### The problem
In the entries below, the lines from the one with "byte first. -/" through the one with "([0, 0x8B, 1, 2, 3, 0x84], .wrIntflag" are to be copied exactly; both ends count.

### Extracted records
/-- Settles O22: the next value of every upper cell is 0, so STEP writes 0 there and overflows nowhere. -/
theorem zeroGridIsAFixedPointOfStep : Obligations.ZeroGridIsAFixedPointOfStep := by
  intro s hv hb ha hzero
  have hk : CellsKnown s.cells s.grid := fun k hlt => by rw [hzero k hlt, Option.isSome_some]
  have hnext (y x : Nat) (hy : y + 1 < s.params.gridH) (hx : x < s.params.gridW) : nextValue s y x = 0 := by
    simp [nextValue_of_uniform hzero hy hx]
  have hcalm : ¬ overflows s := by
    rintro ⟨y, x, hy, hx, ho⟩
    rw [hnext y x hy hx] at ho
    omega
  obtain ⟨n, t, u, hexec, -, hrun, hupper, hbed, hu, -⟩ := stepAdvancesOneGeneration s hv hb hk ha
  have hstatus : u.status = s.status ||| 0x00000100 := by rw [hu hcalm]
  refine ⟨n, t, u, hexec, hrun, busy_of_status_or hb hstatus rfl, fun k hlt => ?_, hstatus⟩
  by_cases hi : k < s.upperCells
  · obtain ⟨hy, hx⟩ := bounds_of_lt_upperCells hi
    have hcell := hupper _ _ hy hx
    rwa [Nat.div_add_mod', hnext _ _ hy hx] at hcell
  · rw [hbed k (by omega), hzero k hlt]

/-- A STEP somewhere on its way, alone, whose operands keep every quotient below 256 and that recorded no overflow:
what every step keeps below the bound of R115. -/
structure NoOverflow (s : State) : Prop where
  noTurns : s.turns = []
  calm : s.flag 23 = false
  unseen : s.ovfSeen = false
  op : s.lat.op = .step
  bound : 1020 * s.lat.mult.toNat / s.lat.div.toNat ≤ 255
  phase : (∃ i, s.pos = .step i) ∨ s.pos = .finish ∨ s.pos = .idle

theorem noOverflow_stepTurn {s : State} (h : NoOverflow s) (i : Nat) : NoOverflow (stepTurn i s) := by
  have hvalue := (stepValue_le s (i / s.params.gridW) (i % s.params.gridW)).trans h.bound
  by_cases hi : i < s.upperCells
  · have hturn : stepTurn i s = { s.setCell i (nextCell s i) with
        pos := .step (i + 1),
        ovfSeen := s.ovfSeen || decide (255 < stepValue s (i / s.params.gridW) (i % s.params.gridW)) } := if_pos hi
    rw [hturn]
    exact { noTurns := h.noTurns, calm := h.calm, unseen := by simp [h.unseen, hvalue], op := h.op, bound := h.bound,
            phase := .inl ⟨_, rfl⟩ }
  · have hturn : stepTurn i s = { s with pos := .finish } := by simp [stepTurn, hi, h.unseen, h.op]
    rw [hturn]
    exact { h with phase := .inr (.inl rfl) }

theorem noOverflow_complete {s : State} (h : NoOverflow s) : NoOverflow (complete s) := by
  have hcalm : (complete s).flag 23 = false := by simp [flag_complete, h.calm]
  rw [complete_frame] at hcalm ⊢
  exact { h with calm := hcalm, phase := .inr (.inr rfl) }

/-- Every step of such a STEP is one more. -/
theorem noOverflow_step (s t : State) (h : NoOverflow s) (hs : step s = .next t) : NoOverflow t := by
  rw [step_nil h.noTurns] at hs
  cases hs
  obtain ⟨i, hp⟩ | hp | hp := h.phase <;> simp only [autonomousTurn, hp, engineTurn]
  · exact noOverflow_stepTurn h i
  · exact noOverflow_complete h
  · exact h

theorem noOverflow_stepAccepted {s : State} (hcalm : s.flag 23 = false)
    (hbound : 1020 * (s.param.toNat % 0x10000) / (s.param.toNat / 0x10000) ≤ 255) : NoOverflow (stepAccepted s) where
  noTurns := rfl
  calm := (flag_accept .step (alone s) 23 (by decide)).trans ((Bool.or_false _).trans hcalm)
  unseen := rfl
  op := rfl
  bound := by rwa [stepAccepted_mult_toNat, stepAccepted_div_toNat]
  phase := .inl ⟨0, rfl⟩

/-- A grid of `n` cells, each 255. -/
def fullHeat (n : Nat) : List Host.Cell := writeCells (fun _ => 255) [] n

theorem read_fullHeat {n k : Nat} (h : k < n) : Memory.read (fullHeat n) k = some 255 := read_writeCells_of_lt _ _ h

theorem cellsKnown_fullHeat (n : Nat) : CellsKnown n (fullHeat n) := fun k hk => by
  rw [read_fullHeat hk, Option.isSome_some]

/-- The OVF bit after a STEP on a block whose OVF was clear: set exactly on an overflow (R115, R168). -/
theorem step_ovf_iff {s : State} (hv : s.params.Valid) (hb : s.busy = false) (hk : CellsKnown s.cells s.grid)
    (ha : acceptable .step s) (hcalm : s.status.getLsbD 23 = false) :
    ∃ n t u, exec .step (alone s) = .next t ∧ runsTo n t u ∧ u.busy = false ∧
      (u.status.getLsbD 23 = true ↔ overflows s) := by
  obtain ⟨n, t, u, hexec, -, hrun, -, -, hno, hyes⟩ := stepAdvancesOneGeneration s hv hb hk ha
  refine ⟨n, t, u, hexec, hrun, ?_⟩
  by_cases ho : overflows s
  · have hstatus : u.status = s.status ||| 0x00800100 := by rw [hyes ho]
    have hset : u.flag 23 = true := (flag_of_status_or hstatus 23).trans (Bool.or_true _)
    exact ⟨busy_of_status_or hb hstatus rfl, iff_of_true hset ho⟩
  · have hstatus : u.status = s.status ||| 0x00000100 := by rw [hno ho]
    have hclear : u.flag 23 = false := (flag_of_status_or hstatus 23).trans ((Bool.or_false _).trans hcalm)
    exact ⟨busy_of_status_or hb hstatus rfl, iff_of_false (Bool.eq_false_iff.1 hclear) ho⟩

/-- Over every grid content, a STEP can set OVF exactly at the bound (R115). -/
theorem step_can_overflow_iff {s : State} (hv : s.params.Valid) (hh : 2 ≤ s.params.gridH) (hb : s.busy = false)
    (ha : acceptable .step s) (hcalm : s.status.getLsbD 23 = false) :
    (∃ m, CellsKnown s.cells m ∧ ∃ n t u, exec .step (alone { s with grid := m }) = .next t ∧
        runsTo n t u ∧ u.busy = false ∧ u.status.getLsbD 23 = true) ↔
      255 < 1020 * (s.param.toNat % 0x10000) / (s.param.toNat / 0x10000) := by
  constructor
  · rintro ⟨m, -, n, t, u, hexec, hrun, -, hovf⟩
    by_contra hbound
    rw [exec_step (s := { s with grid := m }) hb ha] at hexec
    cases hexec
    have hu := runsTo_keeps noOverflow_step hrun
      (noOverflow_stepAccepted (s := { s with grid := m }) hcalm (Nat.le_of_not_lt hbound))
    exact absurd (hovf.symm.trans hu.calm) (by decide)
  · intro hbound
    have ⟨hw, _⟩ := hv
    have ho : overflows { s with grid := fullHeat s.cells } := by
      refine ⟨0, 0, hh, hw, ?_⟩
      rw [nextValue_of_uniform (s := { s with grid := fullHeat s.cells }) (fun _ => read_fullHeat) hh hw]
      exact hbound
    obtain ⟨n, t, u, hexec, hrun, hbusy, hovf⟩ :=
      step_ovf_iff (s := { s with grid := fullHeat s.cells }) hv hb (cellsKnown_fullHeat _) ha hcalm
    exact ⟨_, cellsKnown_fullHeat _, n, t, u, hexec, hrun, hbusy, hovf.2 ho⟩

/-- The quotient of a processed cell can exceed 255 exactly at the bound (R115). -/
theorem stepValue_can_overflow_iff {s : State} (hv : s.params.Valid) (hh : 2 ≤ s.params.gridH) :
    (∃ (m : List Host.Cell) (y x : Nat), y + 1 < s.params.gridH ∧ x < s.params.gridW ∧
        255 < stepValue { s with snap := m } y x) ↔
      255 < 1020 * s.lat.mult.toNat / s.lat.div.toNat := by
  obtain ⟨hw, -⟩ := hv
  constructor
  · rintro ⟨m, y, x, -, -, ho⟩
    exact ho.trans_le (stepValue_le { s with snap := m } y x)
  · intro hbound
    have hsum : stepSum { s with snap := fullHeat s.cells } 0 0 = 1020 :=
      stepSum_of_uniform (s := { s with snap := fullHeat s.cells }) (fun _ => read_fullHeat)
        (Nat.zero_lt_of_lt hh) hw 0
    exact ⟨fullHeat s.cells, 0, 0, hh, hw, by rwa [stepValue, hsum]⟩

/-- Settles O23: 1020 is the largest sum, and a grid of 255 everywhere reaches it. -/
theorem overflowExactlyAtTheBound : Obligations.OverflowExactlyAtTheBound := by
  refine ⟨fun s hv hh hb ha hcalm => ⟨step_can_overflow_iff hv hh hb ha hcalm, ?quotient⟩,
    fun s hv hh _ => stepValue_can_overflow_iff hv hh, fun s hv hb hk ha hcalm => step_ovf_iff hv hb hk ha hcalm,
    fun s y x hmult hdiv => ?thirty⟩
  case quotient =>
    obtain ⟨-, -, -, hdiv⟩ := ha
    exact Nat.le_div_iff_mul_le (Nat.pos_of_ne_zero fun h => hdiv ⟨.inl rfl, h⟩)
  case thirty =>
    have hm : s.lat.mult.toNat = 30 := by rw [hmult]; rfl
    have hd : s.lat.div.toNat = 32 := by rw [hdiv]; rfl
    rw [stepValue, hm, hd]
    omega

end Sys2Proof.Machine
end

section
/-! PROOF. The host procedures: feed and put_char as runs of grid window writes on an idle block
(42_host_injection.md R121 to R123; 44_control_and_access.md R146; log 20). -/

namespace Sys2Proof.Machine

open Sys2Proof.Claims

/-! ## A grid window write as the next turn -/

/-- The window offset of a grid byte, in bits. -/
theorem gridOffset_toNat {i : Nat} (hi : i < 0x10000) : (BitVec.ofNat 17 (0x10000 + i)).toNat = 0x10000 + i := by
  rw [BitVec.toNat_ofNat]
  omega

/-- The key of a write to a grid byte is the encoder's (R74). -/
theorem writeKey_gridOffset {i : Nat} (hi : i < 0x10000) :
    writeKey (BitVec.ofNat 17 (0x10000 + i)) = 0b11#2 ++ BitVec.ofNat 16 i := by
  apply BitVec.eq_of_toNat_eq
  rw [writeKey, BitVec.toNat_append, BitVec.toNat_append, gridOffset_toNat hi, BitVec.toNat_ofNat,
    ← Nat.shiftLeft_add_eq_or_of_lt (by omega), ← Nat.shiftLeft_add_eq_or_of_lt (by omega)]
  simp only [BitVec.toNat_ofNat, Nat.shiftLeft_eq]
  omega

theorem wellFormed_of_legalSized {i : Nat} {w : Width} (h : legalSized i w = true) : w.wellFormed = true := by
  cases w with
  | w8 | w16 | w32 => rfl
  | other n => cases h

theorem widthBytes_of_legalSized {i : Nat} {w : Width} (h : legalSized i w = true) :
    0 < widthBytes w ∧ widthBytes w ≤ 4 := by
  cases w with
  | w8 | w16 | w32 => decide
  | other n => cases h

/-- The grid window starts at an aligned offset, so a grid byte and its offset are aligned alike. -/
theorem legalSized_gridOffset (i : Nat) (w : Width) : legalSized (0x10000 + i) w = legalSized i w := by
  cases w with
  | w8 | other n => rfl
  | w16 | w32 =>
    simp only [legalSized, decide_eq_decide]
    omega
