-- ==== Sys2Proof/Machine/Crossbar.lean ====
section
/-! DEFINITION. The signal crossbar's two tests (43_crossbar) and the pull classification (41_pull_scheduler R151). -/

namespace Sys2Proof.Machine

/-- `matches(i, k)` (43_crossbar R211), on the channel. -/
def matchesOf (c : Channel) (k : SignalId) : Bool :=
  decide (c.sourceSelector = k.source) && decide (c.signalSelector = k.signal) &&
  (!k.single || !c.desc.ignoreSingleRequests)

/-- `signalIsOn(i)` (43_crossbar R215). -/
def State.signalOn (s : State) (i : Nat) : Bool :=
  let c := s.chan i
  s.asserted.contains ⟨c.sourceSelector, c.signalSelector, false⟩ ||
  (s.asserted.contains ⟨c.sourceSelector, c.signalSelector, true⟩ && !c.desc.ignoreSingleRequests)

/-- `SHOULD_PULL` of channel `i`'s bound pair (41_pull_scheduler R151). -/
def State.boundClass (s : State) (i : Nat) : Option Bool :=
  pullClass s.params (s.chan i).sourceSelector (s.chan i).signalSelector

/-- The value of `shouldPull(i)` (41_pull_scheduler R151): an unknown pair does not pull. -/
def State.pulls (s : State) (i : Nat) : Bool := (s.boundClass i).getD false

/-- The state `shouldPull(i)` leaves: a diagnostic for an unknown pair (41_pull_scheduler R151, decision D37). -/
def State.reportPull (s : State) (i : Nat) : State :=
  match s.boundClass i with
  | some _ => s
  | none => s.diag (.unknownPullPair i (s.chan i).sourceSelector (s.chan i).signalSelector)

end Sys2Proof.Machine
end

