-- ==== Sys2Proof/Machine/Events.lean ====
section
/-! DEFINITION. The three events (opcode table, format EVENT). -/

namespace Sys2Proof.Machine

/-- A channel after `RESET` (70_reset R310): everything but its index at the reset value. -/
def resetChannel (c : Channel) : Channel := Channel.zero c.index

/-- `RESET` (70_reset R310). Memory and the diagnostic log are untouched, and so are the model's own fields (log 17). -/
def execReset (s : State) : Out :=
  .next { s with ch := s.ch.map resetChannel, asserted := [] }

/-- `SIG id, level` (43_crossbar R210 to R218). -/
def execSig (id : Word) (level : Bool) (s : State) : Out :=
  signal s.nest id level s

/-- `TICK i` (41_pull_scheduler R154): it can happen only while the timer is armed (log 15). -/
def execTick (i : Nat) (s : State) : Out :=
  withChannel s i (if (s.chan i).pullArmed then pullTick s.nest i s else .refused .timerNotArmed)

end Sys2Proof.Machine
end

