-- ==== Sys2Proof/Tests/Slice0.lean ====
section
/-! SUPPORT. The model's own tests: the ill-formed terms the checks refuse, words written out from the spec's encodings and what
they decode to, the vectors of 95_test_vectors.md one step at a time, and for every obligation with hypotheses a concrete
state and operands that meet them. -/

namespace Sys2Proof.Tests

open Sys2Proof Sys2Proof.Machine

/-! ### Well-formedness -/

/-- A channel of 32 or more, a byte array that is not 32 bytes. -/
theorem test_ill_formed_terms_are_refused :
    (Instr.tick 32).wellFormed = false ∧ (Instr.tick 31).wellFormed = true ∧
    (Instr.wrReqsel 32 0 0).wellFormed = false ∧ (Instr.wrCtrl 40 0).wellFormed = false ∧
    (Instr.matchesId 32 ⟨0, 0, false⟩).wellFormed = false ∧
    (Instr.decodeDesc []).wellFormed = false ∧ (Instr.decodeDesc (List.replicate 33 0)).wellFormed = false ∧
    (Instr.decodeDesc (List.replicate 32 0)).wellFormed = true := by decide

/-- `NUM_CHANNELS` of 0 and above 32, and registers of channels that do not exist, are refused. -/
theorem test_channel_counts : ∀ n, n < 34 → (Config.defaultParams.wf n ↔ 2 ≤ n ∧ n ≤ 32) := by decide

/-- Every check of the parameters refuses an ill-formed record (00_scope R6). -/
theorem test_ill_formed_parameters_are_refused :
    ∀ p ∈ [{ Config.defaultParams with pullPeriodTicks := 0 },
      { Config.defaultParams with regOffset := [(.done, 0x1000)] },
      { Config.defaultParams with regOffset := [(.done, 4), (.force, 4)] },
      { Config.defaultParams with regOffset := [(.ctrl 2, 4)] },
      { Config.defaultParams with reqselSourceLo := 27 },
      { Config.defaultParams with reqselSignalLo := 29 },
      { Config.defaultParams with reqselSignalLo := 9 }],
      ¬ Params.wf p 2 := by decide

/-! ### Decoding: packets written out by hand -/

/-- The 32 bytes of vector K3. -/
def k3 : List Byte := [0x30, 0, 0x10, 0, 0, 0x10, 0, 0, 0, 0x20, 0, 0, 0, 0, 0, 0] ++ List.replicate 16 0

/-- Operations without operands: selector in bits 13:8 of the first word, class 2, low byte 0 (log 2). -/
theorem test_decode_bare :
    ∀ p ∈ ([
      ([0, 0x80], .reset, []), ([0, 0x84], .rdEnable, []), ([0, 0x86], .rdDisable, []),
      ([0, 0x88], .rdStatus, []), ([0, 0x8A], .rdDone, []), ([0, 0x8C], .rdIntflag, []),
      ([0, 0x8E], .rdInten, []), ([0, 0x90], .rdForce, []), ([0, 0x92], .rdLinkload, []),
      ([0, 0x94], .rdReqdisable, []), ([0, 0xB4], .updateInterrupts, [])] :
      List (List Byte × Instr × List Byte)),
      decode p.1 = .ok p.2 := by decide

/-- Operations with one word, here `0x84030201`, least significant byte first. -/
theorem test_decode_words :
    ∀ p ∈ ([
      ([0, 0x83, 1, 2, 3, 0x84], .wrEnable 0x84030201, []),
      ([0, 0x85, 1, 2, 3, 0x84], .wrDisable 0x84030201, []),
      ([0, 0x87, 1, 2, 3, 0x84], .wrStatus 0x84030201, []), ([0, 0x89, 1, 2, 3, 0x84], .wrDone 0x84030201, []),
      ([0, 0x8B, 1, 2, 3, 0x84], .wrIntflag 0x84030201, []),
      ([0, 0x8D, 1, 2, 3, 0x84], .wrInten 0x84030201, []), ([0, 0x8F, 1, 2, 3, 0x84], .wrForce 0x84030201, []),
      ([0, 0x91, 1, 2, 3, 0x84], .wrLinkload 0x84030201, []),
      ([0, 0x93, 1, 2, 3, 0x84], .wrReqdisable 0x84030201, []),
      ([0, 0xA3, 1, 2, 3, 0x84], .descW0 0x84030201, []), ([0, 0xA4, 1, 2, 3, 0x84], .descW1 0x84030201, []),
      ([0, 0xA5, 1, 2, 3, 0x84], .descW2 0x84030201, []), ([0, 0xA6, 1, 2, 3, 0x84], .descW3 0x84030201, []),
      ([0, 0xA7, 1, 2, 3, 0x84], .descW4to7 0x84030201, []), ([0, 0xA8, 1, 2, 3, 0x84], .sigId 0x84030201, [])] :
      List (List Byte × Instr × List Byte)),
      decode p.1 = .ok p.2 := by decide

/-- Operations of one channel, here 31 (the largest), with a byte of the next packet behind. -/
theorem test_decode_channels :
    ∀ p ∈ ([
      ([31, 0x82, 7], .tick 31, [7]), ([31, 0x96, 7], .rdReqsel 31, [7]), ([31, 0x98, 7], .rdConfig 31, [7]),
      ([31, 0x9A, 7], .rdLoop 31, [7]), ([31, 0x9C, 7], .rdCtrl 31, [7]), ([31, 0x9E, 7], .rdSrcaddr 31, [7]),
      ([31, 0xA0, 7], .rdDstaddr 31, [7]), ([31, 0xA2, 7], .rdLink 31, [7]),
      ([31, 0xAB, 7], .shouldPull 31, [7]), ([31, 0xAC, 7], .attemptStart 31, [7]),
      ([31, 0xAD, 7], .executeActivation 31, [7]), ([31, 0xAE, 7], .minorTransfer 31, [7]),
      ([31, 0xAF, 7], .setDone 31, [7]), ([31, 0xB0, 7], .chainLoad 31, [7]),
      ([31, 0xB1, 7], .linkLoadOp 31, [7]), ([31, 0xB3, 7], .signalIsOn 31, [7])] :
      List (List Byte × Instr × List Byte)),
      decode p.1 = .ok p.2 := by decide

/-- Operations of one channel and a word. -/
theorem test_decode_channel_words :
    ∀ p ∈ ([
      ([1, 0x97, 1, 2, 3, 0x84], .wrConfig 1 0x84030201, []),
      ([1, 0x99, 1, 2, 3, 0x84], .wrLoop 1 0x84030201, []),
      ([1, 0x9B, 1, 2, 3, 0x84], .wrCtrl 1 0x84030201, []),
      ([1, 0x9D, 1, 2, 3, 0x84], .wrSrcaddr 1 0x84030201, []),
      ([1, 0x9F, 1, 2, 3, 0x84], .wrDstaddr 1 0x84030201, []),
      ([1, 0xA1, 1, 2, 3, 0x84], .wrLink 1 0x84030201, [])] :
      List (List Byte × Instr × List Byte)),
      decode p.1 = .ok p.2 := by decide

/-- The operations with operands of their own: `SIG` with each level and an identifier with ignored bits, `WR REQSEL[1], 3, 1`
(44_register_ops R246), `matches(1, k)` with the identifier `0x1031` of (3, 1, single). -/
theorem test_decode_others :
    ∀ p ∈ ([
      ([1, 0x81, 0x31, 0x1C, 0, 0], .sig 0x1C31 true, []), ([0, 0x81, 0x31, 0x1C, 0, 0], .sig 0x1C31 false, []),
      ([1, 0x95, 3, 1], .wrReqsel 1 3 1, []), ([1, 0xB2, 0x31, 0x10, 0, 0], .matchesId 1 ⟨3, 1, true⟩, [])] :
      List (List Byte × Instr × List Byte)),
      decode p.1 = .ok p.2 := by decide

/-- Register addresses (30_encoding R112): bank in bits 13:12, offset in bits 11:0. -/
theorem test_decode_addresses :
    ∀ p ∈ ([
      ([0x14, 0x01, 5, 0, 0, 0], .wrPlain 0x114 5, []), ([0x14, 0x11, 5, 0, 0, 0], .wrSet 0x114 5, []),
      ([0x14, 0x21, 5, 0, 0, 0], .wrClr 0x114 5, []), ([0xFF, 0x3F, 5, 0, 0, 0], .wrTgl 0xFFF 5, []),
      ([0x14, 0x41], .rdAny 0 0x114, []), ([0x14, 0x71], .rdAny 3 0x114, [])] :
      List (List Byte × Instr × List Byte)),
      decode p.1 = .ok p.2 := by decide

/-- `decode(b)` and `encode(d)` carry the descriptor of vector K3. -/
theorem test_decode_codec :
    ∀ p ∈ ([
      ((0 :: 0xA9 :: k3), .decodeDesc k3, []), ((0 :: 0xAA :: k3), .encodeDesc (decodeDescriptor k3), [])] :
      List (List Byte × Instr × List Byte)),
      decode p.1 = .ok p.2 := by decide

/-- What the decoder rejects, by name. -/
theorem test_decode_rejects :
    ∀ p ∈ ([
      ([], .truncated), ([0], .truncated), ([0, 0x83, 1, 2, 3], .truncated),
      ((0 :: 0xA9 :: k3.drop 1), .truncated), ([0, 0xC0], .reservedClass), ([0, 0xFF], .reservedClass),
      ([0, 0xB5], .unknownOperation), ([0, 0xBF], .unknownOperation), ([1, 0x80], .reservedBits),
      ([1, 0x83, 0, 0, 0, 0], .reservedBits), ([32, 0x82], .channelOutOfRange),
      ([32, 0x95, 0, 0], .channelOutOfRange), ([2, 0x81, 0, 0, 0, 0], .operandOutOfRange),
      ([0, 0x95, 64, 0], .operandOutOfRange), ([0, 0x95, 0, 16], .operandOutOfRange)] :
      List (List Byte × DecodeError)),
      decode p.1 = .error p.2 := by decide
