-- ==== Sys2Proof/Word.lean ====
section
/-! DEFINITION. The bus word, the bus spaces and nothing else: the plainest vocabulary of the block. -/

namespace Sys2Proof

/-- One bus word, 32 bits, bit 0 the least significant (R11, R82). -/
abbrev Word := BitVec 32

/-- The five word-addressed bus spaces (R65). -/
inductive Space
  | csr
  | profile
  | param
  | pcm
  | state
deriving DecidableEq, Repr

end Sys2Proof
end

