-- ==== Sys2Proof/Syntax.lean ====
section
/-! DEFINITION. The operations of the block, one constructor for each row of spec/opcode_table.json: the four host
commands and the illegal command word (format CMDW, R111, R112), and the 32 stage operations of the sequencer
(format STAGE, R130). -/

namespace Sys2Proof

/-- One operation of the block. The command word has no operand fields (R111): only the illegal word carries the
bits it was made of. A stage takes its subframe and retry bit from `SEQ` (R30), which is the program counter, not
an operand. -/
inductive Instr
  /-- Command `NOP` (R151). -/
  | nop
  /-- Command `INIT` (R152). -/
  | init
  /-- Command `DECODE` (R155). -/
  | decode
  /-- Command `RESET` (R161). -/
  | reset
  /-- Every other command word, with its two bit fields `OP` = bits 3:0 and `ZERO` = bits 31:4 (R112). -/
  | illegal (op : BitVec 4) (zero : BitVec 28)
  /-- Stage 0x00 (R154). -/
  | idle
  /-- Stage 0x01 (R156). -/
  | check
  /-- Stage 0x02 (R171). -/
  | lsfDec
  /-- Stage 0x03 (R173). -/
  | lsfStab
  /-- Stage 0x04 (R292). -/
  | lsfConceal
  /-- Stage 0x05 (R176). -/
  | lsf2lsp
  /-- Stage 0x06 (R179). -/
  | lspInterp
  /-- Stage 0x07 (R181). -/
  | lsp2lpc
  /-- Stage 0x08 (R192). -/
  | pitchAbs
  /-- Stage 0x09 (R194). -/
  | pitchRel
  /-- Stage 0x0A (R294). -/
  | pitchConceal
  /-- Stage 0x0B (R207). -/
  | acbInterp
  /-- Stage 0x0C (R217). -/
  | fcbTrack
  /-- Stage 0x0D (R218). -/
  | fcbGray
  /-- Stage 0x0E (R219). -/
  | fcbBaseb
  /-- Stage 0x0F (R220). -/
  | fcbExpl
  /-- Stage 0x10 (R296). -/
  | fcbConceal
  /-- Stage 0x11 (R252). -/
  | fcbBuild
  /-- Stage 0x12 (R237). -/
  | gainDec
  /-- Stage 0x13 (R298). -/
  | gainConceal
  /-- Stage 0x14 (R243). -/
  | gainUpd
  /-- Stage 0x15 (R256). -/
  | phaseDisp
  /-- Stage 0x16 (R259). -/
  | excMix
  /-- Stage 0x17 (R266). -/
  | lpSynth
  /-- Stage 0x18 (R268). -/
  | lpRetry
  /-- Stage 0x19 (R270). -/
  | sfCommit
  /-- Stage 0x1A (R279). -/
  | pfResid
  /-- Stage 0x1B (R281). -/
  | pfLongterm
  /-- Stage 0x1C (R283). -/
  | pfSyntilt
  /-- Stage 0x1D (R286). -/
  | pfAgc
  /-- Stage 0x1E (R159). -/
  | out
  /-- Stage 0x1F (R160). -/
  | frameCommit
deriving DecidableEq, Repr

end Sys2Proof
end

### Written response
/-- Operations with one word, here `0x84030201`, least significant byte first. -/
theorem test_decode_words :
    ∀ p ∈ ([
      ([0, 0x83, 1, 2, 3, 0x84], .wrEnable 0x84030201, []),
      ([0, 0x85, 1, 2, 3, 0x84], .wrDisable 0x84030201, []),
      ([0, 0x87, 1, 2, 3, 0x84], .wrStatus 0x84030201, []), ([0, 0x89, 1, 2, 3, 0x84], .wrDone 0x84030201, []),
      ([0, 0x8B, 1, 2, 3, 0x84], .wrIntflag 0x84030201, []),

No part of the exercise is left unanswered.